● What the task requires
Would you restate all the entries exactly, leaving nothing out?

● Stored data
((

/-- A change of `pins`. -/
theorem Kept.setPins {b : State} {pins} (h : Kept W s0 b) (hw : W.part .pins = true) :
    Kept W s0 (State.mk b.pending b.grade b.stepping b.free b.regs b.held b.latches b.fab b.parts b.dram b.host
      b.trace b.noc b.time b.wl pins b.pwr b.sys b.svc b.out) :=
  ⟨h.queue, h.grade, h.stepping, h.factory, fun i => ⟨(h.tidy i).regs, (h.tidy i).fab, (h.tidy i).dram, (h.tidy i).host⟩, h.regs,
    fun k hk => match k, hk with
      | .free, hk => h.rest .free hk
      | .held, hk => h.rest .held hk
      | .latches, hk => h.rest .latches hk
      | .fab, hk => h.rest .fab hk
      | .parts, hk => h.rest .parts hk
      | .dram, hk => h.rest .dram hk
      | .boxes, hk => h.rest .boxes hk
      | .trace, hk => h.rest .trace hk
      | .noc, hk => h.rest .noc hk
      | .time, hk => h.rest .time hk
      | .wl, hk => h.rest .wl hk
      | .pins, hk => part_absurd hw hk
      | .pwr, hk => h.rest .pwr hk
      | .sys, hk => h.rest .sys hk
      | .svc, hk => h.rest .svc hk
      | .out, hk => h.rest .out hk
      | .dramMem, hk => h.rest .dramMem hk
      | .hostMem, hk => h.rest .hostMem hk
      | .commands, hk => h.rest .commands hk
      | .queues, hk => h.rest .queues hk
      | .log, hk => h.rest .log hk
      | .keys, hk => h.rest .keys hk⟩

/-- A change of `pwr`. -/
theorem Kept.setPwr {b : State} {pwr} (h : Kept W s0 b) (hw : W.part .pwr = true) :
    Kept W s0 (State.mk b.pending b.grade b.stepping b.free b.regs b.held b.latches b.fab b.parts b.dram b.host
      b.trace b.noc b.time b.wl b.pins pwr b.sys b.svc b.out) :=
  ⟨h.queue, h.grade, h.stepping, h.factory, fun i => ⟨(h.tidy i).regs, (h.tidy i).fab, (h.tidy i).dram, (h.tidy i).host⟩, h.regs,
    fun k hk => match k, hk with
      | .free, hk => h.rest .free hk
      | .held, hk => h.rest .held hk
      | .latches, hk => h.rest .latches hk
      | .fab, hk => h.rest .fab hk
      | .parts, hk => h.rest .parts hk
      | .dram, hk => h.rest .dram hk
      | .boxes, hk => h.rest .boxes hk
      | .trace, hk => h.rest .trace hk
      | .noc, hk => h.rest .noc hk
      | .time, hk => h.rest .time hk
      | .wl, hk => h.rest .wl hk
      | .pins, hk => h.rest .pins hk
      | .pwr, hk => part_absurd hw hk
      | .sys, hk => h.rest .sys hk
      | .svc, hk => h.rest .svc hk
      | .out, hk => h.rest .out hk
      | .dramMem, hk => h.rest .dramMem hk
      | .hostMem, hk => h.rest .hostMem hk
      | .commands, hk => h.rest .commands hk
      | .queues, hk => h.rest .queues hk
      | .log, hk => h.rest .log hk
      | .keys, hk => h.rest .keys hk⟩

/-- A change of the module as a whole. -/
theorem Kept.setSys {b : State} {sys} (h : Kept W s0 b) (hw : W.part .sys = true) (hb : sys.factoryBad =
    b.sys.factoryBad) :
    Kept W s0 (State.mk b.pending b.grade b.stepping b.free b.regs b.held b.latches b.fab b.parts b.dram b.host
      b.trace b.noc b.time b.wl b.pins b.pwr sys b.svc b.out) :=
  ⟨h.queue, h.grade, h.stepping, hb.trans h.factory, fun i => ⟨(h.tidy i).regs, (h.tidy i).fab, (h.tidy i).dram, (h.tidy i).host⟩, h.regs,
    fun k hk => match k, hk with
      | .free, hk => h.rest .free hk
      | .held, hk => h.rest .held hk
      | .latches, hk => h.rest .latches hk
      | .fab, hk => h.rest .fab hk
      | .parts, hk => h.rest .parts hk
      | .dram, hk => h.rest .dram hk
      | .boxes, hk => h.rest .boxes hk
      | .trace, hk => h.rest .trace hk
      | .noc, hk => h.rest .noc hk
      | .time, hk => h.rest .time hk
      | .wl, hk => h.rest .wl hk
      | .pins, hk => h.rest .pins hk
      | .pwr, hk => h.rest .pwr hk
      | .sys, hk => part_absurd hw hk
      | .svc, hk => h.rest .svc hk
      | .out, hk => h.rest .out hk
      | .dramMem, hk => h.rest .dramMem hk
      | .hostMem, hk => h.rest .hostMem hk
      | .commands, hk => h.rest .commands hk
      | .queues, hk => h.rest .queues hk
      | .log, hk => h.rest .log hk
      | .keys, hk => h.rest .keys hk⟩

))

● Answer for this exercise
/-- A change of `pins`. -/
theorem Kept.setPins {b : State} {pins} (h : Kept W s0 b) (hw : W.part .pins = true) :
    Kept W s0 (State.mk b.pending b.grade b.stepping b.free b.regs b.held b.latches b.fab b.parts b.dram b.host
      b.trace b.noc b.time b.wl pins b.pwr b.sys b.svc b.out) :=
  ⟨h.queue, h.grade, h.stepping, h.factory, fun i => ⟨(h.tidy i).regs, (h.tidy i).fab, (h.tidy i).dram, (h.tidy i).host⟩, h.regs,
    fun k hk => match k, hk with
      | .free, hk => h.rest .free hk
      | .held, hk => h.rest .held hk
      | .latches, hk => h.rest .latches hk
      | .fab, hk => h.rest .fab hk
      | .parts, hk => h.rest .parts hk
      | .dram, hk => h.rest .dram hk
      | .boxes, hk => h.rest .boxes hk
      | .trace, hk => h.rest .trace hk
      | .noc, hk => h.rest .noc hk
      | .time, hk => h.rest .time hk
      | .wl, hk => h.rest .wl hk
      | .pins, hk => part_absurd hw hk
      | .pwr, hk => h.rest .pwr hk
      | .sys, hk => h.rest .sys hk
      | .svc, hk => h.rest .svc hk
      | .out, hk => h.rest .out hk
      | .dramMem, hk => h.rest .dramMem hk
      | .hostMem, hk => h.rest .hostMem hk
      | .commands, hk => h.rest .commands hk
      | .queues, hk => h.rest .queues hk
      | .log, hk => h.rest .log hk
      | .keys, hk => h.rest .keys hk⟩

/-- A change of `pwr`. -/
theorem Kept.setPwr {b : State} {pwr} (h : Kept W s0 b) (hw : W.part .pwr = true) :
    Kept W s0 (State.mk b.pending b.grade b.stepping b.free b.regs b.held b.latches b.fab b.parts b.dram b.host
      b.trace b.noc b.time b.wl b.pins pwr b.sys b.svc b.out) :=
  ⟨h.queue, h.grade, h.stepping, h.factory, fun i => ⟨(h.tidy i).regs, (h.tidy i).fab, (h.tidy i).dram, (h.tidy i).host⟩, h.regs,
    fun k hk => match k, hk with
      | .free, hk => h.rest .free hk
      | .held, hk => h.rest .held hk
      | .latches, hk => h.rest .latches hk
      | .fab, hk => h.rest .fab hk
      | .parts, hk => h.rest .parts hk
      | .dram, hk => h.rest .dram hk
      | .boxes, hk => h.rest .boxes hk
      | .trace, hk => h.rest .trace hk
      | .noc, hk => h.rest .noc hk
      | .time, hk => h.rest .time hk
      | .wl, hk => h.rest .wl hk
      | .pins, hk => h.rest .pins hk
      | .pwr, hk => part_absurd hw hk
      | .sys, hk => h.rest .sys hk
      | .svc, hk => h.rest .svc hk
      | .out, hk => h.rest .out hk
      | .dramMem, hk => h.rest .dramMem hk
      | .hostMem, hk => h.rest .hostMem hk
      | .commands, hk => h.rest .commands hk
      | .queues, hk => h.rest .queues hk
      | .log, hk => h.rest .log hk
      | .keys, hk => h.rest .keys hk⟩

/-- A change of the module as a whole. -/
theorem Kept.setSys {b : State} {sys} (h : Kept W s0 b) (hw : W.part .sys = true) (hb : sys.factoryBad =
    b.sys.factoryBad) :
    Kept W s0 (State.mk b.pending b.grade b.stepping b.free b.regs b.held b.latches b.fab b.parts b.dram b.host
      b.trace b.noc b.time b.wl b.pins b.pwr sys b.svc b.out) :=
  ⟨h.queue, h.grade, h.stepping, hb.trans h.factory, fun i => ⟨(h.tidy i).regs, (h.tidy i).fab, (h.tidy i).dram, (h.tidy i).host⟩, h.regs,
    fun k hk => match k, hk with
      | .free, hk => h.rest .free hk
      | .held, hk => h.rest .held hk
      | .latches, hk => h.rest .latches hk
      | .fab, hk => h.rest .fab hk
      | .parts, hk => h.rest .parts hk
      | .dram, hk => h.rest .dram hk
      | .boxes, hk => h.rest .boxes hk
      | .trace, hk => h.rest .trace hk
      | .noc, hk => h.rest .noc hk
      | .time, hk => h.rest .time hk
      | .wl, hk => h.rest .wl hk
      | .pins, hk => h.rest .pins hk
      | .pwr, hk => h.rest .pwr hk
      | .sys, hk => part_absurd hw hk
      | .svc, hk => h.rest .svc hk
      | .out, hk => h.rest .out hk
      | .dramMem, hk => h.rest .dramMem hk
      | .hostMem, hk => h.rest .hostMem hk
      | .commands, hk => h.rest .commands hk
      | .queues, hk => h.rest .queues hk
      | .log, hk => h.rest .log hk
      | .keys, hk => h.rest .keys hk⟩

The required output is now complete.